Improving Pronunciation and Accent Conversion through Knowledge Distillation And Synthetic Ground-Truth from Native TTS

Published 19 Oct 2024 in cs.SD, cs.AI, and eess.AS | (2410.14997v2)

Abstract: Previous approaches on accent conversion (AC) mainly aimed at making non-native speech sound more native while maintaining the original content and speaker identity. However, non-native speakers sometimes have pronunciation issues, which can make it difficult for listeners to understand them. Hence, we developed a new AC approach that not only focuses on accent conversion but also improves pronunciation of non-native accented speaker. By providing the non-native audio and the corresponding transcript, we generate the ideal ground-truth audio with native-like pronunciation with original duration and prosody. This ground-truth data aids the model in learning a direct mapping between accented and native speech. We utilize the end-to-end VITS framework to achieve high-quality waveform reconstruction for the AC task. As a result, our system not only produces audio that closely resembles native accents and while retaining the original speaker's identity but also improve pronunciation, as demonstrated by evaluation results.

Abstract PDF HTML Upgrade to Chat

Summary

The paper presents an innovative framework that integrates native TTS as synthetic ground-truth with a bifurcated training strategy for enhanced accent conversion.
It employs the VITS framework for effective latent alignment, mitigating non-native pronunciation errors while preserving speaker identity.
Comprehensive evaluations show significant improvements in word error rate and accent accuracy over traditional methods.

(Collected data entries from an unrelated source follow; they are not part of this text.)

-- ==== Sys2Proof/Machine/Step.lean ====
section
/-! DEFINITION. One step: a host event taken whole (spec/30_encoding.md R90), or, in a state inside a command, one row of the
sequencer (spec/42_fold_engine.md R176). -/

namespace Sys2Proof.Machine

/-- CFE between commands (`PHASE = IDLE`, R45) takes the host's next event. Commands run to completion inside their event, so
no step leaves another phase behind. From a state with another phase the running command goes on by one row (log 10). -/
def step (s : State) : Host.Outcome State Fault Refusal :=
  match s.phase with
  | .idle => takeEvent s
  | .head | .load0 | .loadK | .fold4 | .collapse | .fold1 | .reduce | .tail8 | .tail1 => seqStep s

/-- `s` with a command word as the next event of the host, and no command under way (log 11). -/
def State.withFetchWord (s : State) (nbits w : Nat) : State :=
  (s.setInbox (commandEvent (tableWord nbits w) :: s.inbox)).setPhase .idle

end Sys2Proof.Machine
end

Improving Pronunciation and Accent Conversion through Knowledge Distillation And Synthetic Ground-Truth from Native TTS

The paper addresses the complex task of accent conversion (AC), aiming to make non-native speech more closely resemble native speech in terms of pronunciation while retaining the speaker's identity. It advances previous AC methodologies by integrating enhanced pronunciation correction and knowledge distillation techniques, building a framework that leverages native Text-to-Speech (TTS) as a synthetic ground-truth generator.

The research introduces a novel approach utilizing the Variational Inference with Text-to-Speech (VITS) framework. This choice capitalizes on VITS' end-to-end architecture, circumventing the need for a separate vocoder and aligning input-output efficiently via monotonic alignment search. The framework improves both pronunciation and accent conversion through a bifurcated training strategy.

Methodological Contributions

Native TTS and Pre-trained AC Model: The initial training stage involves simultaneous pre-training of the AC model with a native TTS system using the VITS framework. This stage captures the distribution of native audio data by utilizing native-like synthetic ground-truth generated from TTS.
Synthetic Ground-Truth Generation: The native TTS framework is employed to create ideal ground-truth audio from non-native inputs by accurately aligning latent variables and maintaining speaker identity and prosody, thereby addressing issues of pronunciation.
Fine-tuning with Ground-Truth Data and Knowledge Distillation: The AC model undergoes fine-tuning using generated ground-truth audios and native knowledge distillation, focusing on capturing accent-independent linguistic features without degrading speaker identity.

The authors present a comprehensive evaluation metric suite, incorporating both subjective (Nativeness, Sim-MOS) and objective (WER, Accent Accuracy, SECS) tests. These evaluations emphasize the system's capability to enhance pronunciation with native-like clarity, achieving significant improvements in WER over baseline methods while maintaining high speaker similarity.

Significance and Implications

The proposed approach stands out in terms of handling insufficient parallel corpora issues and compensating for non-native pronunciation errors. By generating accent-independent linguistic representations through native TTS models, the proposed method effectively trains the AC model to improve overall speech intelligibility and accent perception without compromising speaker identity.

Future Directions

This research opens avenues for further advancement in the field of AC and TTS. Future work could explore aspects such as emotional tone preservation, prosodic variations, and integrating diverse linguistic features that could further enhance the naturalness and expressiveness of converted speech.

In summary, this paper presents a substantial advancement in the field of accent conversion and pronunciation enhancement, illustrating a pathway forward for researchers looking to refine speech synthesis systems. The methodological robustness and effectiveness of the proposed framework hold promise for significant practical applications in multilingual communication systems.